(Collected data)
*** Begin section ***

/-- A payload written as a collective engine writes, performed at device scope, its poison with it (R209, R253, R343). -/
def deliverBytes (s : State) (p : Packet) (vif va : Nat) (l : List Byte) (bad : List Nat) : State × Except Nat Unit :=
  match writeColl s vif p.hub va l with
  | (s, .error e) => (s, .error e)
  | (s, .ok ()) =>
    let s := performAt s p.hub 5
    let s := bad.foldl (fun s g => (List.range (min 32 (l.length - 32 * g))).foldl (fun s i =>
      let a := (va + 32 * g + i) % 2 ^ 64
      match (translate s vif p.hub a 1 (bufEntry s vif a).isSome).2 with | .ok t => setPoison s t.pa true | .error _ => s) s) s
    (noteWritten s (ctxHub p) vif p.hub va l.length, .ok ())

/-- Write a payload for a receiving context's word. -/
def deliverWord (s : State) (p : Packet) (c : CmdWord) : State :=
  let n := ctxHub p
  let x := getCtx s n
  let k := wireKind (cfmtKind (cfmt x)) p.fmt
  let sums := p.kind = .rscat
  let bytes := if sums then packElems (sourceKind x) (castElems k (sourceKind x) (unpackElems k p.payload)).1 else p.payload
  match deliverBytes s p x.vif ((cmdAddr c + p.addr) % 2 ^ 64) bytes (if sums then scalePoison k.width (sourceKind x).width p.poison else p.poison) with
  | (s, .error e) => ctxFault (delPkt s p.id) n e
  | (s, .ok ()) => popDone (modCtx (ackPkt s p) n (fun x => { x with got := x.got ++ [(if sums then 0 else p.rank, p.chunk)] })) p

def execDeliver (pkt : Nat) (s : State) : Out :=
  onTop s pkt 4 fun p _ =>
    if !ofWord p then s else
    if p.kind = .mcast || p.kind = .signal then
      match ctxIface s (ctxHub p) with
      | none => ctxFault (delPkt s p.id) (ctxSrc p) 0x102
      | some v => match deliverBytes s p v p.addr p.payload p.poison with
        | (s, .error e) => ctxFault (delPkt s p.id) (ctxSrc p) e
        | (s, .ok ()) => popDone (ackPkt s p) p
    else match matchWord s p with
      | .wait => s
      | .bad => ctxFault s (ctxHub p) 0x306
      | .word c => deliverWord s p c

def execRouteSignal (pkt : Nat) (s : State) : Out :=
  onTop s pkt 5 fun p _ =>
    match ctxIface s (ctxHub p) with
    | none => ctxFault (delPkt s p.id) (ctxSrc p) 0x102
    | some v => match objAt s v p.hub p.barrier with
      | .error e => ctxFault (delPkt s p.id) (ctxSrc p) e
      | .ok o =>
        let s := signalRelease s p.hub (spansPods (getCtx s (ctxSrc p)))
        popDone (ackPkt (arrive s o (pktLen p) (wroteSig s (ctxHub p))) p) p

/-! ### Multicast (R347) -/

/-- The rail of a copy: that of its chunk, counted from the target's PORT (R341; log entry 41). -/
def copyRail (p : Packet) (t : Word) : Nat := (entPort t + p.chunk) % 24

/-- The route of a copy to a target: by the die of its rail at both ends, then the rest of the stack. -/
def copyRoute (p : Packet) (t : Word) : List Word :=
  let r := copyRail p t
  dieHop p.hub (railDie (p.hub / 2) r) (entry 0 r (railDie (entDie t / 2) r) 0 :: dieHop (railDie (entDie t / 2) r) (entDie t) p.stack)

def execRouteMcast (pkt : Nat) (s : State) : Out :=
  onTop s pkt 3 fun p e =>
    let ts := smGet s.groups [] (64 * p.hub + entArg e % 64)
    if ts.any (fun t => !railUp s (copyRail p t) (p.hub / 2) (entDie t / 2)) then ctxFault (delPkt s p.id) (ctxSrc p) 0x30A
    else
      let s := ackPkt (delPkt s p.id) p
      ts.foldl (fun s t =>
        let st := copyRoute p t
        let s := addPkt { s with nextId := s.nextId + 1 } { p with id := s.nextId, stack := st, orig := st, origHub := p.hub, ingress := 29 }
        if p.acked || p.kind = .agath then s else modCtx s (ctxSrc p) (fun x => { x with acks := x.acks + 1 })) s

/-! ### Reduction units (R345, R346) -/

/-- Combine two payloads, the left operand first: bytes and flags. -/
def addPayload (k : FKind) (a b : List Byte) : List Byte × Nat :=
  let ys := ((unpackElems k a).zip (unpackElems k b)).map (fun p => fadd k .rne (unpack k p.1) (unpack k p.2))
  (packElems k (ys.map (·.1)), orFlags ys)

/-- A narrow payload widens in the first unit that it reaches (R339). -/
def widen (k : FKind) (p : Packet) : Packet × Nat :=
  let src := wireKind k p.fmt
  let (ys, fl) := castElems src k (unpackElems src p.payload)
  ({ p with payload := packElems k ys, fmt := 0, poison := scalePoison src.width k.width p.poison }, fl)

def dropHeld (s : State) (p : Packet) : State := { s with held := s.held.filter (fun h => h.pkt.id != p.id) }
def hold (s : State) (p : Packet) (count : Nat) : State := { delPkt s p.id with held := s.held ++ [⟨p.hub, count, p⟩] }

/-- A unit's result goes on with the rest of its stack. -/
def emit (s : State) (p : Packet) : State :=
  addPkt (delPkt (dropHeld s p) p.id) { p with orig := p.stack, origHub := p.hub, ingress := 29, resent := false }

/-- A value climbs the key tree at a hub (R345, R67): with its sibling held it becomes their node; with the sibling absent it
passes through; else it is held, but at a hub on its way only for a sibling of the same package, or where a pod's values meet before
they leave it, for one of the pod. At the root it goes on. -/
def climb (k : FKind) (s : State) (p : Packet) : Nat → State
  | 0 => s
  | fuel + 1 =>
    let x := getCtx s (ctxHub p)
    if keyM x ≤ p.keym then emit s p else
    let j' := p.keyj ^^^ 1
    match s.held.find? (fun h => sameNode h p && h.pkt.keym == p.keym && h.pkt.keyj == j') with
    | some h =>
      let (a, b) := if p.keyj % 2 = 0 then (p, h.pkt) else (h.pkt, p)
      let (y, fl) := addPayload k a.payload b.payload
      let s := dropHeld (delPkt (ackPkt (ackPkt s a) b) p.id) h.pkt
      climb k (flagOwner s p fl)
        { a with payload := y, poison := (a.poison ++ b.poison).eraseDups, keym := a.keym + 1, keyj := a.keyj / 2, acked := true } fuel
    | none =>
      let kin := x.members.filter (fun m => rangesMeet (keyRange p.keym j') (keyRange (memKeyM m) (memKeyJ m)))
      if !kin.isEmpty then
        let leavesPod := match p.stack with | e :: _ => entOp e == 0 && entPort e ≥ 25 | [] => false
        (if atShard p || kin.all (fun m => memHere m && (leavesPod || memDie m / 2 == p.hub / 2)) then hold s p 1 else emit s p)
      else climb k s { p with keym := p.keym + 1, keyj := p.keyj / 2 } fuel

/-- Arrival mode: each value joins the one held, until `want` have (R346). -/
def joinArrival (k : FKind) (s : State) (p : Packet) (want : Nat) : State :=
  match s.held.find? (fun h => sameNode h p) with
  | none => if want ≤ 1 then emit s p else hold s p 1
  | some h =>
    let (y, fl) := addPayload k h.pkt.payload p.payload
    let s := flagOwner (ackPkt (ackPkt s h.pkt) p) p fl
    let q := { h.pkt with payload := y, poison := (h.pkt.poison ++ p.poison).eraseDups, acked := true }
    let s := dropHeld (delPkt s p.id) h.pkt
    if h.count + 1 ≥ want then emit s q else { s with held := s.held ++ [⟨h.die, h.count + 1, q⟩] }

/-- A contribution reaches a reduction unit. -/
def reduceAt (k : FKind) (s : State) (p : Packet) (e : Word) : State :=
  let last := p.stack.length + 1
  let from' := if entArg e ≠ 0 && atShard p then p.src / 2 else p.src
  let tag := (p.rank, 1024 * last + from', p.addr)
  let x := getCtx s (ctxHub p)
  let run (s : State) : State :=
    let s := if ownerCtx p = some (ctxHub p) then modCtx s (ctxHub p) (fun x => { x with took := x.took ++ [tag] }) else s
    let (q, fl) := widen k p
    let s := flagOwner (setPkt s q) p fl
    if entArg e = 0 then climb k s q 33 else joinArrival k s q (entArg e)
  if !shareRoom s p || earlierPort s p e then s
  else if ownerCtx p ≠ some (ctxHub p) then run s
  else match matchWord s p with
    | .wait => s
    | .bad => ctxFault s (ctxHub p) 0x306
    | .word _ => if x.took.any (fun t => t.2 == tag.2) then s else run s

def execAddF32 (pkt : Nat) (s : State) : Out := onTop s pkt 1 fun p e => reduceAt .fp32 s p e
def execAddBf16 (pkt : Nat) (s : State) : Out := onTop s pkt 2 fun p e => reduceAt .bf16 s p e

/-! ### The data link (R349) -/

def linkUp (s : State) (l : Nat) : Bool := (getPort s (l - l % 2)).up && !(getPort s (l - l % 2)).training
def linkPkg (l : Nat) : Nat := l / 48
def linkRail (l : Nat) : Nat := l / 2 % 24

/-- A whole packet has come over a link: at the switch it goes on to the link into its package, at the package it enters the hub of its die, or
waits on the link for room there. -/
def arriveAt (s : State) (l : Nat) (p : Packet) : Option State :=
  if l % 2 = 0 then some (setPkt s { p with out := linkIn (p.dst / 2) (linkRail l) + 1, ingress := 31 }) else enterHub s p p.dst (linkRail l)

/-- Packets that wait at a switch, in the order of their classes, enter the link into their package as its retry buffer has room. -/
def switchOut (s : State) (l : Nat) : State :=
  ((s.packets.filter (fun p => p.out == l + 1 && p.ingress == 31)).mergeSort (fun a b => serviceRank a ≤ serviceRank b)).foldl
    (fun s p => (onLink s l { p with ingress := 30 }).getD s) s

def lastGood (t : Port) : Nat := (t.recvSeq + 4095) % 4096

/-- A flit reaches the end of a link. -/
def execFlitReceive (port : Nat) (crcGood : Bool) (s : State) : Out :=
  let t := getPort s port
  match t.wire with
  | [] => .next s
  | f :: rest =>
    if !linkUp s port then .next s
    else if !crcGood || f.seq ≠ t.recvSeq then
      .next (modPort s port (fun t => { t with
        wire := rest, nakSent := true, nakIn := if t.nakSent then t.nakIn else some (lastGood t) }))
    else
      let taken := modPort s port (fun t =>
        { t with
          wire := rest, recvSeq := (t.recvSeq + 1) % 4096, nakSent := false
          unacked := if t.unacked + 1 ≥ 16 then 0 else t.unacked + 1
          ackIn := if t.unacked + 1 ≥ 16 then some f.seq else t.ackIn })
      match (if f.last then getPkt s f.pkt else none) with
      | some p => if p.out = port + 1 then
          (match arriveAt taken port p with
          | some u => .next (if port % 2 = 0 then switchOut u (linkIn (p.dst / 2) (linkRail port)) else u)
          | none => .next s)
        else .next taken
      | none => .next taken

/-- Free the flits up to a sequence; progress clears the count of replays. -/
def freeTo (t : Port) (n : Nat) : Port :=
  match t.retry.findIdx? (fun f => f.seq == n) with
  | some i => { t with retry := t.retry.drop (i + 1), replays := 0 }
  | none => t

/-- Send every held flit again, in order, from the oldest. -/
def replay (t : Port) : Port := if t.retry.isEmpty then t else { t with wire := t.wire ++ t.retry, replays := t.replays + 1 }

def execAck (port : Nat) (s : State) : Out :=
  match (getPort s port).ackIn with
  | none => .next s
  | some n => .next (switchOut (modPort s port (fun t => { freeTo t n with ackIn := none })) port)

def execNak (port : Nat) (s : State) : Out :=
  match (getPort s port).nakIn with
  | none => .next s
  | some n => .next (switchOut (modPort s port (fun t => { replay (freeTo t n) with nakIn := none })) port)

def execAckTimer (port : Nat) (s : State) : Out :=
  let t := getPort s port
  if t.unacked = 0 then .next s
  else .next (modPort s port (fun t => { t with unacked := 0, ackIn := some (lastGood t) }))

def execNakRepeatTimer (port : Nat) (s : State) : Out :=
  if (getPort s port).nakSent then .next (modPort s port (fun t => { t with nakIn := some (lastGood t) })) else .next s

def execReplayTimer (port : Nat) (s : State) : Out := .next (modPort s port replay)

/-! ### A port goes down (R350) -/

/-- Take a port down: what it carries is lost, and its links start afresh. -/
def takeDown (s : State) (pkg rail : Nat) : State :=
  let ls := [linkOut pkg rail, linkIn pkg rail]
  let hit := s.packets.filter (fun p => ls.any (fun l => p.out == l + 1))
  let s := ls.foldl (fun s l => { s with ports := smSet s.ports {} l { up := l % 2 == 1 } }) s
  let s := { s with packets := s.packets.filter (fun p => !(ls.any (fun l => p.out == l + 1))) }
  let s := (hit.filter (fun p => !ofWord p)).foldl (fun s p => badLane s p 0x30A) s
  (((hit.filter ofWord).map ctxSrc).eraseDups).foldl (fun s n => ctxFault s n 0x30A) s

/-- Eight replays of one oldest flit without progress take the port down. -/
def execPortDown (port : Nat) (s : State) : Out :=
  if !linkUp s port || (getPort s port).replays < 8 then .next s
  else
    let s := takeDown s (linkPkg port) (linkRail port)
    .next (logError s (linkPkg port) none
      { die := 2 * linkPkg port + linkRail port / 12, kind := .port, index := linkRail port, cls := .linkDown, addr := linkRail port })

/-! ### Bulk reservation (R351) -/

def findBulk (s : State) (src dst : Nat) : Option Nat := s.bulks.findIdx? (fun b => b.src == src && b.dst == dst)

def modBulk (s : State) (i : Nat) (f : Bulk → Bulk) : State := { s with bulks := s.bulks.zipIdx.map (fun b => if b.2 = i then f b.1 else b.1) }

/-- A drop notice reaches the sender, which gathers. -/
def execDropNotice (pkt : Nat) (s : State) : Out :=
  match getPkt s pkt with
  | none => .next s
  | some p =>
    if p.dropped ≠ 1 then .next s
    else
      let s := setPkt s { p with dropped := 2, hub := p.origHub }
      match findBulk s p.origHub p.dst with
      | some i => .next (modBulk s i (fun b => { b with gathering := true }))
      | none => .next { s with bulks := s.bulks ++ [{ src := p.origHub, dst := p.dst, gathering := true }] }

/-- The hub to which a packet's route leads next over a rail, or, of one that no rail takes, the first that it leads to. -/
def railTarget (p : Packet) : Option Nat :=
  match p.stack.find? (fun e => entOp e == 0 && entPort e < 24) with
  | some e => some (entDie e)
  | none => (p.stack.find? (fun e => entOp e == 0)).map entDie

/-- Bulk packets of a sender that wait to go to a target: those dropped, and the droppable ones that have not left its package. -/
def pendingBulk (s : State) (b : Bulk) : List Packet :=
  s.packets.filter (fun p => p.origHub == b.src && ((p.dropped ≥ 2 && p.dst == b.dst)
    || (p.drop && atHub p && p.hub / 2 == b.src / 2 && railTarget p == some b.dst)))

def pendingBytes (s : State) (b : Bulk) : Nat := (pendingBulk s b).foldl (fun a p => a + p.payload.length) 0

def execDropGatherTimer (i : Nat) (s : State) : Out :=
  match s.bulks[i]? with
  | none => .next s
  | some b =>
    if !b.gathering || b.requested then .next s
    else .next (modBulk s i (fun b => { b with gathering := false, requested := true, bytes := pendingBytes s b }))

/-- Whole microseconds that bytes take at 100 GB/s. -/
def windowOf (bytes : Nat) : Nat := (bytes + 99999) / 100000

/-- The grant for a request: START and WINDOW in slots, and QUOTA. The first slot is the first that begins at least 2 µs ahead. -/
def grantFor (s : State) (pkg bytes : Nat) : Nat × Nat × Nat :=
  let now := (s.podTime + 999) / 1000
  let quota := min bytes 4194304
  let win := windowOf quota
  let busy (t : Nat) : Bool := s.calendar.contains (pkg, t)
  match ((List.range 998).map (fun k => now + 2 + k)).find? (fun t =>
      (List.range win).all (fun k => !busy (t + k)) && t + win ≤ now + 1000) with
  | some t => (t, win, quota)
  | none => (now + 1000, 0, 0)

*** End section ***

An exact copy of the lines above, from the one containing "s p.id) n e" through the one containing "let s := addPkt", is the whole of the answer.

  | (s, .error e) => ctxFault (delPkt s p.id) n e
  | (s, .ok ()) => popDone (modCtx (ackPkt s p) n (fun x => { x with got := x.got ++ [(if sums then 0 else p.rank, p.chunk)] })) p

def execDeliver (pkt : Nat) (s : State) : Out :=
  onTop s pkt 4 fun p _ =>
    if !ofWord p then s else
    if p.kind = .mcast || p.kind = .signal then
      match ctxIface s (ctxHub p) with
      | none => ctxFault (delPkt s p.id) (ctxSrc p) 0x102
      | some v => match deliverBytes s p v p.addr p.payload p.poison with
        | (s, .error e) => ctxFault (delPkt s p.id) (ctxSrc p) e
        | (s, .ok ()) => popDone (ackPkt s p) p
    else match matchWord s p with
      | .wait => s
      | .bad => ctxFault s (ctxHub p) 0x306
      | .word c => deliverWord s p c

def execRouteSignal (pkt : Nat) (s : State) : Out :=
  onTop s pkt 5 fun p _ =>
    match ctxIface s (ctxHub p) with
    | none => ctxFault (delPkt s p.id) (ctxSrc p) 0x102
    | some v => match objAt s v p.hub p.barrier with
      | .error e => ctxFault (delPkt s p.id) (ctxSrc p) e
      | .ok o =>
        let s := signalRelease s p.hub (spansPods (getCtx s (ctxSrc p)))
        popDone (ackPkt (arrive s o (pktLen p) (wroteSig s (ctxHub p))) p) p

/-! ### Multicast (R347) -/

/-- The rail of a copy: that of its chunk, counted from the target's PORT (R341; log entry 41). -/
def copyRail (p : Packet) (t : Word) : Nat := (entPort t + p.chunk) % 24

/-- The route of a copy to a target: by the die of its rail at both ends, then the rest of the stack. -/
def copyRoute (p : Packet) (t : Word) : List Word :=
  let r := copyRail p t
  dieHop p.hub (railDie (p.hub / 2) r) (entry 0 r (railDie (entDie t / 2) r) 0 :: dieHop (railDie (entDie t / 2) r) (entDie t) p.stack)

def execRouteMcast (pkt : Nat) (s : State) : Out :=
  onTop s pkt 3 fun p e =>
    let ts := smGet s.groups [] (64 * p.hub + entArg e % 64)
    if ts.any (fun t => !railUp s (copyRail p t) (p.hub / 2) (entDie t / 2)) then ctxFault (delPkt s p.id) (ctxSrc p) 0x30A
    else
      let s := ackPkt (delPkt s p.id) p
      ts.foldl (fun s t =>
        let st := copyRoute p t
        let s := addPkt { s with nextId := s.nextId + 1 } { p with id := s.nextId, stack := st, orig := st, origHub := p.hub, ingress := 29 }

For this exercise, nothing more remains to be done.